When we wrote the typed definition of the fixed-point combinator, we had a Tau type defined for x:

(: make-recursive : (All (S T) (((S -> T) -> (S -> T)) -> (S -> T)))) (define (make-recursive f) (define-type (Tau S T) = (Rec this (this -> (S -> T)))) ((lambda: ([x : (Tau S T)]) (f (lambda: ([z : S]) ((x x) z)))) (lambda: ([x : (Tau S T)]) (f (lambda: ([z : S]) ((x x) z))))))

Is this definition really needed? Explain why (briefly!) or show how it can be written without the definition.

Question 8: Schlac

16 pts

We know that there are many ways in which we can encode numbers and other basic types in the lambda calculus. Here is one such encoding for numbers:

(define 0 (lambda (f x) f)) (define 1 (lambda (f x) (f x))) (define 2 (lambda (f x) ((f x) x))) (define 3 (lambda (f x) (((f x) x) x))) ...

Define add1 for this encoding.
For a bonus, define + too. (But this can be more difficult, so feel free to skip it.)

The Flang Implementation

The following is the Flang implementation that uses substitution. Use it as a reference for related questions.

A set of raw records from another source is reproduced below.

/-! ### READ responses (05 R172, R174, R175) -/

/-- The outstanding READ that a response PSN belongs to. -/
def Qp.readOf (q : Qp) (psn : Psn) : Option ReadReq :=
  q.reads.find? fun r => decide ((psn - r.psn).toNat < packetsOf r.len q.mtu)

/-- The response packet's length and opcode are those of its place in the READ. -/
def respFits (q : Qp) (r : ReadReq) (k : Nat) (p : RocePkt) : Bool :=
  let n := packetsOf r.len q.mtu
  let last := decide (k + 1 = n)
  let op := match p.op with
    | .readRespOnly => decide (n = 1)
    | .readRespFirst => decide (k = 0 ∧ 1 < n)
    | .readRespMiddle => decide (0 < k) && !last
    | .readRespLast => decide (0 < k) && last
    | _ => false
  op && decide (p.payload = if last then r.len - (n - 1) * q.mtu else q.mtu)

/-- An in-order response lands; an earlier packet is retired by it. -/
def State.landResp (s : State) (i : Nat) (r : ReadReq) (p : RocePkt) (t : Nat) : State :=
  let s := s.retireTo i (r.psn - 1) t
  let q := s.qp i
  let got := r.got + p.payload
  let reads := if r.len ≤ got then q.reads.filter fun x => decide (x.psn ≠ r.psn)
    else q.reads.map fun x => if x.psn = r.psn then { x with got := got, most := max x.most got, dropping := false } else x
  let q := s.progress { q with reads := reads }
  let q := if r.got = 0 ∧ r.retx = false then s.onRtt q (((t - r.at_ : Nat) : Rat) / 1000) r.len else q
  ((s.setQp i q).bringData r.cmd (r.off + r.got) p.payload p.data).afterAck i

/-- An RDMA READ response. Once one arrives beyond the next expected, the READ is sent again, and every response before the first of the
repeated ones is discarded (05 R172). -/
def State.rxResponse (s : State) (i : Nat) (p : RocePkt) (t : Nat) : State :=
  let q := s.qp i
  match q.readOf p.psn with
  | none => s.rowViol 0x11 (some i) p
  | some r =>
    let k := (p.psn - r.psn).toNat
    let next := r.got / max 1 q.mtu
    if k < next ∨ (r.dropping ∧ k ≠ next) then s
    else if next < k then s.retryFrom i r.psn 0
    else if respFits q r k p then s.landResp i r p t
    else (s.rowViol 0x12 (some i) p).qpDown i 6 p.psn 0

/-- A CNP (05 R181). -/
def State.rxCnp (s : State) (i : Nat) : State :=
  let q := s.qp i
  if q.state = 2 then s.setQp i { s.onCnp q with cnpRx := satAdd q.cnpRx 1 }
  else s.rowCount 0x14

/-! ### Reception (05 R186) -/

/-- A packet of a queue pair whose context is resident, past row 3122h:04, that arrived at its port at time `t`. -/
def State.rxResident (s : State) (i : Nat) (p : RocePkt) (t : Nat) : State :=
  let q := s.qp i
  if q.state ≠ 1 ∧ q.state ≠ 2 then s.rowCount 5
  else if p.srcIp ≠ q.remoteIp ∨ p.port ≠ q.port ∨ p.ifRow ≠ q.ifRow then s.rowViol 6 (some i) p
  else if p.pkey ≠ q.pkey then s.rowViol 7 (some i) p
  else
    let ts := s.ptpNow - (p.frameLen * 8 / max 1 (s.rate p.port) : Nat)
    let s := (s.setQp i { q with rxCount := satAdd q.rxCount 1 }).meterAddAt ts q.tenant 9 p.frameLen
    let s := s.answerCe i p
    match p.op with
    | .writeFirst | .writeMiddle | .writeLast | .writeOnly | .rdmaReadRequest => s.nakFail i 8 0x62 p
    | .atomic | .immediate | .sendInvalidate => s.nakFail i 9 0x61 p
    | .sendFirst | .sendMiddle | .sendLast | .sendOnly => s.rxSend i p
    | .acknowledge => if p.syndrome < 32 then s.rxAck i p t else s.rxNak i p t
    | .readRespFirst | .readRespMiddle | .readRespLast | .readRespOnly => s.rxResponse i p t
    | .cnp => s.rxCnp i
    | .other => s

/-- Hold a packet of a parked queue pair (05 R166). Where it fills the slice's hold store, the slice begins to withhold credits (R167), and
the event tells of the discards since the previous one, at most once per second (log entry 52). -/
def State.holdPkt (s : State) (i : Nat) (p : RocePkt) : State :=
  let sl := sliceOf i
  let before := s.holdFull sl
  let q := s.qp i
  let s := (s.setQp i { q with held := q.held ++ [(s.now, p)] }).bump 0x3120 sl 7
  let (old, since) := match Tbl.find? s.rdma.holdEvents sl with
    | some (u, n) => (dueAt s.now u sNs, s.o 0x3120 sl 0xA - n)
    | none => (true, s.o 0x3120 sl 0xA)
  if !before && s.holdFull sl && old then
    { s with rdma := { s.rdma with holdEvents := Tbl.set s.rdma.holdEvents sl (s.now, s.o 0x3120 sl 0xA) } }.raise .holdStoreFull
      [wireQpn i q, q.tenant, q.remoteIp, q.port, sl, since]
  else s

/-- A parking whose commit comes at this very moment has committed before a packet that meets it (05 R189): PARKING_COMMIT of the queue pair
waits in the queue with no later time. -/
def State.commitsNow (s : State) (i : Nat) : Bool :=
  decide ((s.qp i).loc = 2) && s.pending.any fun c => match c with
    | .parkingCommit t j => decide (j = i ∧ t ≤ s.now)
    | _ => false

/-- The commit of a parking: the location flips to parked in one step (05 R164). A pinned context is never parked (R162). -/
def State.commitParking (s : State) (i : Nat) : State :=
  let q := s.qp i
  if q.loc = 2 ∧ q.pin = false then (s.setQp i { q with loc := 1, parkStart := none }).bump 0x3120 (sliceOf i) 4 else s

/-- A RoCEv2 packet arrives. -/
def State.receive (s : State) (p : RocePkt) : State :=
  if s.portServes p.port = false then s
  else if p.stomped then s.bump 0x2103 (8 + sliceOf p.destQp) 7
  else if p.icrcOk = false then s.bump 0x3122 0 2
  else if p.destQp = 1 then (if p.madOk then s else s.rowViol 0x15 none p)
  else if p.tver ≠ 0 ∨ p.op = .other then s.bump 0x3122 0 3
  else
    match s.qpnIndex p.destQp with
    | none => s.bump 0x3122 0 4
    | some i =>
      let s := if s.commitsNow i then s.commitParking i else s
      let s := (s.touch i).perf (412 + sliceOf i) 1
      if (s.qp i).loc = 0 then s.rxResident i p s.now else s.holdPkt i p

/-- ROCE_REQUEST_PACKET. -/
def roceRequestPacket (p : RocePkt) (s : State) : State := s.receive p

def execRoceRequestPacket (t : Nat) (pkt : RocePkt) (s : State) : Res := act t (isPort pkt.port) s (roceRequestPacket pkt)

/-- ROCE_ACK. -/
def roceAck (p : RocePkt) (s : State) : State := s.receive p

def execRoceAck (t : Nat) (pkt : RocePkt) (s : State) : Res := act t (isPort pkt.port) s (roceAck pkt)

/-- ROCE_NAK. -/
def roceNak (p : RocePkt) (s : State) : State := s.receive p

def execRoceNak (t : Nat) (pkt : RocePkt) (s : State) : Res := act t (isPort pkt.port) s (roceNak pkt)

/-- RDMA_READ_RESPONSE. -/
def rdmaReadResponse (p : RocePkt) (s : State) : State := s.receive p

def execRdmaReadResponse (t : Nat) (pkt : RocePkt) (s : State) : Res := act t (isPort pkt.port) s (rdmaReadResponse pkt)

This is for reference only, tear this part off, do not hand it in it with the rest of the exam. Do not write solutions on these pages.

#lang typed-scheme

#|
The grammar:
  <FLANG> ::= <num>
            | { + <FLANG> <FLANG> }
            | { - <FLANG> <FLANG> }
            | { * <FLANG> <FLANG> }
            | { / <FLANG> <FLANG> }
            | { with { <id> <FLANG> } <FLANG> }
            | <id>
            | { fun { <id> } <FLANG> }
            | { call <FLANG> <FLANG> }

Evaluation rules:

  subst:
    N[v/x]                = N
    {+ E1 E2}[v/x]        = {+ E1[v/x] E2[v/x]}
    {- E1 E2}[v/x]        = {- E1[v/x] E2[v/x]}
    {* E1 E2}[v/x]        = {* E1[v/x] E2[v/x]}
    {/ E1 E2}[v/x]        = {/ E1[v/x] E2[v/x]}
    y[v/x]                = y
    x[v/x]                = v
    {with {y E1} E2}[v/x] = {with {y E1[v/x]} E2[v/x]} ; if y =/= x
    {with {x E1} E2}[v/x] = {with {x E1[v/x]} E2}
    {call E1 E2}[v/x]     = {call E1[v/x] E2[v/x]}
    {fun {y} E}[v/x]      = {fun {y} E[v/x]}           ; if y =/= x
    {fun {x} E}[v/x]      = {fun {x} E}

  eval:
    eval(N)            = N
    eval({+ E1 E2})    = eval(E1) + eval(E2)  \ if both E1 and E2
    eval({- E1 E2})    = eval(E1) - eval(E2)   \ evaluate to numbers
    eval({* E1 E2})    = eval(E1) * eval(E2)   / otherwise error!
    eval({/ E1 E2})    = eval(E1) / eval(E2)  /
    eval(id)           = error!
    eval({with {x E1} E2}) = eval(E2[eval(E1)/x])
    eval(FUN)          = FUN ; assuming FUN is a function expression
    eval({call E1 E2}) = eval(Ef[eval(E2)/x])  if eval(E1)={fun {x} Ef}
                       = error!                otherwise
|#

(define-type FLANG
  [Num  (n Number)]
  [Add  (lhs FLANG) (rhs FLANG)]
  [Sub  (lhs FLANG) (rhs FLANG)]
  [Mul  (lhs FLANG) (rhs FLANG)]
  [Div  (lhs FLANG) (rhs FLANG)]
  [Id   (name Symbol)]
  [With (name Symbol) (named FLANG) (body FLANG)]
  [Fun  (name Symbol) (body FLANG)]
  [Call (fun-expr FLANG) (arg-expr FLANG)])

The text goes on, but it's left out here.